START RAW DATA

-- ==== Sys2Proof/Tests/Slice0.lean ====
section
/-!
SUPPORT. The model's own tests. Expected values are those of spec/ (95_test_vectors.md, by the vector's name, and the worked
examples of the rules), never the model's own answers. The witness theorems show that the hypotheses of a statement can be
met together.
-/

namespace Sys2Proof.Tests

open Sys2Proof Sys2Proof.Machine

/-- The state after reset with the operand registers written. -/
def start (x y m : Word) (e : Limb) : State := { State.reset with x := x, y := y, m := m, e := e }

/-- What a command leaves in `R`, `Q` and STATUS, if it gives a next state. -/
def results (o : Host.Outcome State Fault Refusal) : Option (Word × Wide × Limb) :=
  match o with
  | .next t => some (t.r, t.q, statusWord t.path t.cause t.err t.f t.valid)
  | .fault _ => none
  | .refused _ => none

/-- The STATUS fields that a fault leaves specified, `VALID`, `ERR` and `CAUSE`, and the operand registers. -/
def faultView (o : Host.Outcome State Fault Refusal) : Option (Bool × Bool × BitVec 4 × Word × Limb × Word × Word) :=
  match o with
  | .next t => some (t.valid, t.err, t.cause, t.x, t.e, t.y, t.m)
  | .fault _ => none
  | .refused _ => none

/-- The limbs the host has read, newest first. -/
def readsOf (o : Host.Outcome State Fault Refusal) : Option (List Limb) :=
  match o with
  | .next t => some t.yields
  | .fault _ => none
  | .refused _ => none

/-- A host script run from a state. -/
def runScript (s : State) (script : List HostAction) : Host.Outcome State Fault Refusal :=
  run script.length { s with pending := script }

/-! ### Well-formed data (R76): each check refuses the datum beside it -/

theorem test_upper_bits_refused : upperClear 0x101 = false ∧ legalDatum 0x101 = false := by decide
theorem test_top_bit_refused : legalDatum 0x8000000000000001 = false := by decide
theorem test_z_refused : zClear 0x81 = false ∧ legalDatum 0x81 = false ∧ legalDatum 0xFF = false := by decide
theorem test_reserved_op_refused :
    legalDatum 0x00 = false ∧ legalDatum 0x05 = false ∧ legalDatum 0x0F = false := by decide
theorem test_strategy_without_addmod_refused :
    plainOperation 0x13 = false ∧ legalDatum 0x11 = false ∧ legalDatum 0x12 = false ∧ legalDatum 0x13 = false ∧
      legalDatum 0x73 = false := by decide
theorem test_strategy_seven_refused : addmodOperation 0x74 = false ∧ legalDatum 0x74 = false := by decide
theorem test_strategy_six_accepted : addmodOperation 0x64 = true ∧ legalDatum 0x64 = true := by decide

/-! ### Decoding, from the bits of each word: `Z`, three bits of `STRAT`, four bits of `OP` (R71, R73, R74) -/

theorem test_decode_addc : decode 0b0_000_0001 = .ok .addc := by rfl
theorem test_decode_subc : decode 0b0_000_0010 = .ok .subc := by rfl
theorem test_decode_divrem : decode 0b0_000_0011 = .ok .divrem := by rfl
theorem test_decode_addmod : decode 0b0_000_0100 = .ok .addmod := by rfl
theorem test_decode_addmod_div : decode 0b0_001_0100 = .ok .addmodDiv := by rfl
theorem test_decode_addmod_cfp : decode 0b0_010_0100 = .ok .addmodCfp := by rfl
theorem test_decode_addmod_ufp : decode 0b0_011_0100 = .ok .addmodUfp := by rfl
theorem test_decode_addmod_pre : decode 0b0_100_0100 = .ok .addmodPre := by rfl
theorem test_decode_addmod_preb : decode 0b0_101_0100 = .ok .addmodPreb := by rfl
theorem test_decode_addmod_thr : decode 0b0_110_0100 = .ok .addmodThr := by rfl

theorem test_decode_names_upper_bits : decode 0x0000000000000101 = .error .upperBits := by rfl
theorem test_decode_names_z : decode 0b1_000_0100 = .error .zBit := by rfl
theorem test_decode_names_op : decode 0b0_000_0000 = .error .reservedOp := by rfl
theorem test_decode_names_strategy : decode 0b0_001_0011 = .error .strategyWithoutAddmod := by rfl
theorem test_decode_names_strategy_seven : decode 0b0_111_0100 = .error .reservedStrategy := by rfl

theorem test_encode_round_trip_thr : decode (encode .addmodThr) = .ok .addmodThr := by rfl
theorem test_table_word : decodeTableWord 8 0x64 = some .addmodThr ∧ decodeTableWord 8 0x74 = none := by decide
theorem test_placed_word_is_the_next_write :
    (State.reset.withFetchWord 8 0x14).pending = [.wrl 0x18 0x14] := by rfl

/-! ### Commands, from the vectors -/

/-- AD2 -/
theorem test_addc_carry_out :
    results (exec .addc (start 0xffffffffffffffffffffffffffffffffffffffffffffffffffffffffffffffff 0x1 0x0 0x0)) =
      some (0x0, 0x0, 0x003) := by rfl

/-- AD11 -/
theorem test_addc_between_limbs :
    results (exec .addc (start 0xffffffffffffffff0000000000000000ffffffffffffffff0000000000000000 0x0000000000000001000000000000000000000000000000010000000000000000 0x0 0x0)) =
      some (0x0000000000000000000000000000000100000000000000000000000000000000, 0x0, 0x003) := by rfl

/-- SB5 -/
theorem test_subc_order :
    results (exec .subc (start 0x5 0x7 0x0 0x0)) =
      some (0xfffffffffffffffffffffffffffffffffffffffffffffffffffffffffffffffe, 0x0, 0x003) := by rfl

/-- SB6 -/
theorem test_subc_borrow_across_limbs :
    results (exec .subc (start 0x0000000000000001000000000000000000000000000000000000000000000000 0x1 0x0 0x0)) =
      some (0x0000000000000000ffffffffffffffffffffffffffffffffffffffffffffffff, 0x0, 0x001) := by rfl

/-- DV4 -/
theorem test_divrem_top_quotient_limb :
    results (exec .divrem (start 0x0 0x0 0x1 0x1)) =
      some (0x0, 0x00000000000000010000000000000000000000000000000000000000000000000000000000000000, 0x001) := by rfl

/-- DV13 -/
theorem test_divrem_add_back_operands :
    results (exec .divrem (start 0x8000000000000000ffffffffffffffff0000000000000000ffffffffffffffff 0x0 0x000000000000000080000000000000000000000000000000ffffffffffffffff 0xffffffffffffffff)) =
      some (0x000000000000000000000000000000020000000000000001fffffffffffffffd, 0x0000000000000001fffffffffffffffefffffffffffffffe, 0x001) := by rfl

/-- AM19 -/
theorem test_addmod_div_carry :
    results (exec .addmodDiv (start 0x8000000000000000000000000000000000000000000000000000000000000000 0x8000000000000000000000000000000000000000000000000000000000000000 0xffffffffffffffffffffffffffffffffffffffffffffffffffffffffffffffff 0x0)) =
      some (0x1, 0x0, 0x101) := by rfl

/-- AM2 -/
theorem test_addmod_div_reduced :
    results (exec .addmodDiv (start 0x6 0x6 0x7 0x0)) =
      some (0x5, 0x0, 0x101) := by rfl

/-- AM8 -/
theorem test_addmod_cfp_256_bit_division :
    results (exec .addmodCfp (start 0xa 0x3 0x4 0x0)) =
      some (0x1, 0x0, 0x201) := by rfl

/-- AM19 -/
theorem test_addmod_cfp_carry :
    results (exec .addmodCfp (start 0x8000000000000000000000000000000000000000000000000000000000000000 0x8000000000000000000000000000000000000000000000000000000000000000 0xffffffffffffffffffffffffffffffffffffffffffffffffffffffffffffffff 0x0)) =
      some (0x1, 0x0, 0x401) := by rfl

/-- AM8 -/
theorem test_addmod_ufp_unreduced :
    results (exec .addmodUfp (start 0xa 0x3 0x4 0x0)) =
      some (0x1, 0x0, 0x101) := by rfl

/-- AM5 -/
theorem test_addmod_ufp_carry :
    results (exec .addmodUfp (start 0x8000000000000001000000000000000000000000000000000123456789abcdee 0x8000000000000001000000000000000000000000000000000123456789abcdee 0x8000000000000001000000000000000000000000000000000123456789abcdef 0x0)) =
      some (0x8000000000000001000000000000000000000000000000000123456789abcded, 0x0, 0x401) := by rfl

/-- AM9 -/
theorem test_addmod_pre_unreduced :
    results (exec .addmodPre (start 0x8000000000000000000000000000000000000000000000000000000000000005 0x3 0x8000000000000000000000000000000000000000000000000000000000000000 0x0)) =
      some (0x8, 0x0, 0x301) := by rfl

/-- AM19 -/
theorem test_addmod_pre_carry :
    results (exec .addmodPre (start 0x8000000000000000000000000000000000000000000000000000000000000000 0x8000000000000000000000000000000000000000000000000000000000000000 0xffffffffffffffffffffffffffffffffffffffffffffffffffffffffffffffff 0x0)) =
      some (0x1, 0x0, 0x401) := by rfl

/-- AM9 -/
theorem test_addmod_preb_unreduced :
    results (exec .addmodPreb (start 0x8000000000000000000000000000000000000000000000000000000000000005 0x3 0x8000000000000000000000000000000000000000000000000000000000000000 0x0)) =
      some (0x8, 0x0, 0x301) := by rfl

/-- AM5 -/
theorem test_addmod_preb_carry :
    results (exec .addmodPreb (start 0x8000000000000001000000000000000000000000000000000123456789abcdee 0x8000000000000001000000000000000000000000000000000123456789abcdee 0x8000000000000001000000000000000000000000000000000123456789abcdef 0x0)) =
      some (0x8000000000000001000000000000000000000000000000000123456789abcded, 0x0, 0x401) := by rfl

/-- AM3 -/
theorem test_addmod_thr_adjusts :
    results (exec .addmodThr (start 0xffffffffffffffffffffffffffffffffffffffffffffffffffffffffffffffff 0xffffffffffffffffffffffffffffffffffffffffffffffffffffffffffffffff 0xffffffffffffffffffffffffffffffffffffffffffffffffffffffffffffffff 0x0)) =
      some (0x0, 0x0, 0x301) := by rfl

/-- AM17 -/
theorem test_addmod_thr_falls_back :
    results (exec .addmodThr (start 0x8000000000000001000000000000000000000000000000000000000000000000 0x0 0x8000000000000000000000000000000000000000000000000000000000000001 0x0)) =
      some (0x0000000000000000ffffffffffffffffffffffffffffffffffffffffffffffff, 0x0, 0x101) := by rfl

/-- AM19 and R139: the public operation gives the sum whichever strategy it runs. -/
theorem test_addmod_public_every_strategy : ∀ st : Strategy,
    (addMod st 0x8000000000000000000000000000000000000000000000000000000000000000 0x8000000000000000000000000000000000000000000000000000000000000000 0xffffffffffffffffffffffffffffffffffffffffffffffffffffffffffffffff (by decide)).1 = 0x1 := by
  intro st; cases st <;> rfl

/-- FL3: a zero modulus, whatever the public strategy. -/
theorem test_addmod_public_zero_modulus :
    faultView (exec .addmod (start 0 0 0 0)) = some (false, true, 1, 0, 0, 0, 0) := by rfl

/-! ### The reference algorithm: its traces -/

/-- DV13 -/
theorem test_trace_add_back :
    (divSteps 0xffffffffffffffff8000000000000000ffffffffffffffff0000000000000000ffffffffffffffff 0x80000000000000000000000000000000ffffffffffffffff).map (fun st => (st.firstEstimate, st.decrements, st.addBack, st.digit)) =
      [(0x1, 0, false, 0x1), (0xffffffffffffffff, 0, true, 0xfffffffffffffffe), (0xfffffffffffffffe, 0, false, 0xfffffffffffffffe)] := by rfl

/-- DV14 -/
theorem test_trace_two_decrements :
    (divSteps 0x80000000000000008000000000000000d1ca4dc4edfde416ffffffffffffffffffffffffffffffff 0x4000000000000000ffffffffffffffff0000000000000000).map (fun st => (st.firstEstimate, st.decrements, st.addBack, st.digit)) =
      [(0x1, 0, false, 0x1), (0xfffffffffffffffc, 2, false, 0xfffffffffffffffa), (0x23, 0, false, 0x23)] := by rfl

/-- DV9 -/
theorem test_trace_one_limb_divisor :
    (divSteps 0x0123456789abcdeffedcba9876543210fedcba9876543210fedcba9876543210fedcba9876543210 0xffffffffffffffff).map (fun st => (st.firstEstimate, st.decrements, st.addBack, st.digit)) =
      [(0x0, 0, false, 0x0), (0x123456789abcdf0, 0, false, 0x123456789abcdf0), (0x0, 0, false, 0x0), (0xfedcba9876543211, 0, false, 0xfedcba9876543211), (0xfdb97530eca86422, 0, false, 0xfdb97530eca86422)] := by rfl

END RAW DATA

*TASK TO CARRY OUT:* Your task is to reproduce the entries exactly, starting at the first line and ending with the line containing "open Sys2Proof Sys2Proof.Machine".

*WRITTEN SOLUTION:*
-- ==== Sys2Proof/Tests/Slice0.lean ====
section
/-!
SUPPORT. The model's own tests. Expected values are those of spec/ (95_test_vectors.md, by the vector's name, and the worked
examples of the rules), never the model's own answers. The witness theorems show that the hypotheses of a statement can be
met together.
-/

namespace Sys2Proof.Tests

open Sys2Proof Sys2Proof.Machine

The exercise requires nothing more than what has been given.